-- DIRECTIONS FOR THIS TASK --
Give the lines of the material verbatim, from the first line to the line with "(s.finish).progLen = s.progLen := progLen_of_prog (by simp)", including both.

START RECORDS TO PROCESS

@[simp] theorem setReg_progLen (s : State) (r : RegIdx) (v : Word) : (s.setReg r v).progLen = s.progLen := progLen_of_prog (by simp)
@[simp] theorem setReg_memWords (s : State) (r : RegIdx) (v : Word) : (s.setReg r v).memWords = s.memWords := memWords_of_memSize (by simp)
@[simp] theorem setReg_fetch (s : State) (r : RegIdx) (v : Word) : (s.setReg r v).fetch = s.fetch := fetch_of_prog_pc (by simp) (by simp)
@[simp] theorem goTo_reg (s : State) (t : Word) (r' : RegIdx) : (s.goTo t).reg r' = s.reg r' := reg_of_x (by simp) r'
@[simp] theorem goTo_progLen (s : State) (t : Word) : (s.goTo t).progLen = s.progLen := progLen_of_prog (by simp)
@[simp] theorem goTo_memWords (s : State) (t : Word) : (s.goTo t).memWords = s.memWords := memWords_of_memSize (by simp)
@[simp] theorem advance_reg (s : State) (r' : RegIdx) : (s.advance).reg r' = s.reg r' := reg_of_x (by simp) r'
@[simp] theorem advance_progLen (s : State) : (s.advance).progLen = s.progLen := progLen_of_prog (by simp)
@[simp] theorem advance_memWords (s : State) : (s.advance).memWords = s.memWords := memWords_of_memSize (by simp)
@[simp] theorem finish_reg (s : State) (r' : RegIdx) : (s.finish).reg r' = s.reg r' := reg_of_x (by simp) r'
@[simp] theorem finish_progLen (s : State) : (s.finish).progLen = s.progLen := progLen_of_prog (by simp)
@[simp] theorem finish_memWords (s : State) : (s.finish).memWords = s.memWords := memWords_of_memSize (by simp)
@[simp] theorem finish_fetch (s : State) : (s.finish).fetch = s.fetch := fetch_of_prog_pc (by simp) (by simp)
@[simp] theorem stuck_reg (s : State) (r' : RegIdx) : (s.stuck).reg r' = s.reg r' := reg_of_x (by simp) r'
@[simp] theorem stuck_progLen (s : State) : (s.stuck).progLen = s.progLen := progLen_of_prog (by simp)
@[simp] theorem stuck_memWords (s : State) : (s.stuck).memWords = s.memWords := memWords_of_memSize (by simp)
@[simp] theorem stuck_fetch (s : State) : (s.stuck).fetch = s.fetch := fetch_of_prog_pc (by simp) (by simp)
@[simp] theorem observe_reg (s : State) (sig : Signal) (a : Option RegIdx) (b : Option Nat) (r' : RegIdx) : (s.observe sig a b).reg r' = s.reg r' := reg_of_x (by simp) r'
@[simp] theorem observe_progLen (s : State) (sig : Signal) (a : Option RegIdx) (b : Option Nat) : (s.observe sig a b).progLen = s.progLen := progLen_of_prog (by simp)
@[simp] theorem observe_memWords (s : State) (sig : Signal) (a : Option RegIdx) (b : Option Nat) : (s.observe sig a b).memWords = s.memWords := memWords_of_memSize (by simp)
@[simp] theorem observe_fetch (s : State) (sig : Signal) (a : Option RegIdx) (b : Option Nat) : (s.observe sig a b).fetch = s.fetch := fetch_of_prog_pc (by simp) (by simp)
@[simp] theorem observeFree_reg (s : State) (r' : RegIdx) : (s.observeFree).reg r' = s.reg r' := reg_of_x (by simp) r'
@[simp] theorem observeFree_progLen (s : State) : (s.observeFree).progLen = s.progLen := progLen_of_prog (by simp)
@[simp] theorem observeFree_memWords (s : State) : (s.observeFree).memWords = s.memWords := memWords_of_memSize (by simp)
@[simp] theorem observeFree_fetch (s : State) : (s.observeFree).fetch = s.fetch := fetch_of_prog_pc (by simp) (by simp)
@[simp] theorem commitReg_progLen (s : State) (rd : RegIdx) (v : Word) (sig : Option Signal) : (s.commitReg rd v sig).progLen = s.progLen := progLen_of_prog (by simp)
@[simp] theorem commitReg_memWords (s : State) (rd : RegIdx) (v : Word) (sig : Option Signal) : (s.commitReg rd v sig).memWords = s.memWords := memWords_of_memSize (by simp)
@[simp] theorem commitReg_fetch (s : State) (rd : RegIdx) (v : Word) (sig : Option Signal) : (s.commitReg rd v sig).fetch = s.fetch := fetch_of_prog_pc (by simp) (by simp)
@[simp] theorem raise_reg (s : State) (k : DiagKind) (r' : RegIdx) : (s.raise k).reg r' = s.reg r' := reg_of_x (by simp) r'
@[simp] theorem raise_progLen (s : State) (k : DiagKind) : (s.raise k).progLen = s.progLen := progLen_of_prog (by simp)
@[simp] theorem raise_memWords (s : State) (k : DiagKind) : (s.raise k).memWords = s.memWords := memWords_of_memSize (by simp)
@[simp] theorem faultMisaligned_reg (s : State) (t : Word) (r' : RegIdx) : (s.faultMisaligned t).reg r' = s.reg r' := reg_of_x (by simp) r'
@[simp] theorem faultMisaligned_progLen (s : State) (t : Word) : (s.faultMisaligned t).progLen = s.progLen := progLen_of_prog (by simp)
@[simp] theorem faultMisaligned_memWords (s : State) (t : Word) : (s.faultMisaligned t).memWords = s.memWords := memWords_of_memSize (by simp)
@[simp] theorem faultMisaligned_fetch (s : State) (t : Word) : (s.faultMisaligned t).fetch = s.fetch := fetch_of_prog_pc (by simp) (by simp)
@[simp] theorem halt_reg (s : State) (r' : RegIdx) : (s.halt).reg r' = s.reg r' := reg_of_x (by simp) r'
@[simp] theorem halt_progLen (s : State) : (s.halt).progLen = s.progLen := progLen_of_prog (by simp)
@[simp] theorem halt_memWords (s : State) : (s.halt).memWords = s.memWords := memWords_of_memSize (by simp)
@[simp] theorem halt_fetch (s : State) : (s.halt).fetch = s.fetch := fetch_of_prog_pc (by simp) (by simp)
@[simp] theorem startRun_reg (s : State) (r' : RegIdx) : (s.startRun).reg r' = s.reg r' := reg_of_x (by simp) r'
@[simp] theorem startRun_progLen (s : State) : (s.startRun).progLen = s.progLen := progLen_of_prog (by simp)
@[simp] theorem startRun_memWords (s : State) : (s.startRun).memWords = s.memWords := memWords_of_memSize (by simp)
@[simp] theorem startRun_fetch (s : State) : (s.startRun).fetch = s.fetch := fetch_of_prog_pc (by simp) (by simp)
@[simp] theorem stop_reg (s : State) (r' : RegIdx) : (s.stop).reg r' = s.reg r' := reg_of_x (by simp) r'
@[simp] theorem stop_progLen (s : State) : (s.stop).progLen = s.progLen := progLen_of_prog (by simp)
@[simp] theorem stop_memWords (s : State) : (s.stop).memWords = s.memWords := memWords_of_memSize (by simp)
@[simp] theorem stop_fetch (s : State) : (s.stop).fetch = s.fetch := fetch_of_prog_pc (by simp) (by simp)
@[simp] theorem settleRun_reg (s : State) (r' : RegIdx) : (s.settleRun).reg r' = s.reg r' := reg_of_x (by simp) r'
@[simp] theorem settleRun_progLen (s : State) : (s.settleRun).progLen = s.progLen := progLen_of_prog (by simp)
@[simp] theorem settleRun_memWords (s : State) : (s.settleRun).memWords = s.memWords := memWords_of_memSize (by simp)
@[simp] theorem settleRun_fetch (s : State) : (s.settleRun).fetch = s.fetch := fetch_of_prog_pc (by simp) (by simp)
@[simp] theorem hostReset_progLen (s : State) : (s.hostReset).progLen = s.progLen := progLen_of_prog (by simp)
@[simp] theorem hostReset_memWords (s : State) : (s.hostReset).memWords = s.memWords := memWords_of_memSize (by simp)
@[simp] theorem load_memWords (s : State) (p : Program) : (s.load p).memWords = s.memWords := memWords_of_memSize (by simp)
@[simp] theorem commitReg_reg (s : State) (rd : RegIdx) (v : Word) (sig : Option Signal) (r' : RegIdx) : (s.commitReg rd v sig).reg r' = (s.setReg rd v).reg r' := reg_of_x (by simp) r'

END RECORDS TO PROCESS

-- WRITTEN ANSWER --
@[simp] theorem setReg_progLen (s : State) (r : RegIdx) (v : Word) : (s.setReg r v).progLen = s.progLen := progLen_of_prog (by simp)
@[simp] theorem setReg_memWords (s : State) (r : RegIdx) (v : Word) : (s.setReg r v).memWords = s.memWords := memWords_of_memSize (by simp)
@[simp] theorem setReg_fetch (s : State) (r : RegIdx) (v : Word) : (s.setReg r v).fetch = s.fetch := fetch_of_prog_pc (by simp) (by simp)
@[simp] theorem goTo_reg (s : State) (t : Word) (r' : RegIdx) : (s.goTo t).reg r' = s.reg r' := reg_of_x (by simp) r'
@[simp] theorem goTo_progLen (s : State) (t : Word) : (s.goTo t).progLen = s.progLen := progLen_of_prog (by simp)
@[simp] theorem goTo_memWords (s : State) (t : Word) : (s.goTo t).memWords = s.memWords := memWords_of_memSize (by simp)
@[simp] theorem advance_reg (s : State) (r' : RegIdx) : (s.advance).reg r' = s.reg r' := reg_of_x (by simp) r'
@[simp] theorem advance_progLen (s : State) : (s.advance).progLen = s.progLen := progLen_of_prog (by simp)
@[simp] theorem advance_memWords (s : State) : (s.advance).memWords = s.memWords := memWords_of_memSize (by simp)
@[simp] theorem finish_reg (s : State) (r' : RegIdx) : (s.finish).reg r' = s.reg r' := reg_of_x (by simp) r'
@[simp] theorem finish_progLen (s : State) : (s.finish).progLen = s.progLen := progLen_of_prog (by simp)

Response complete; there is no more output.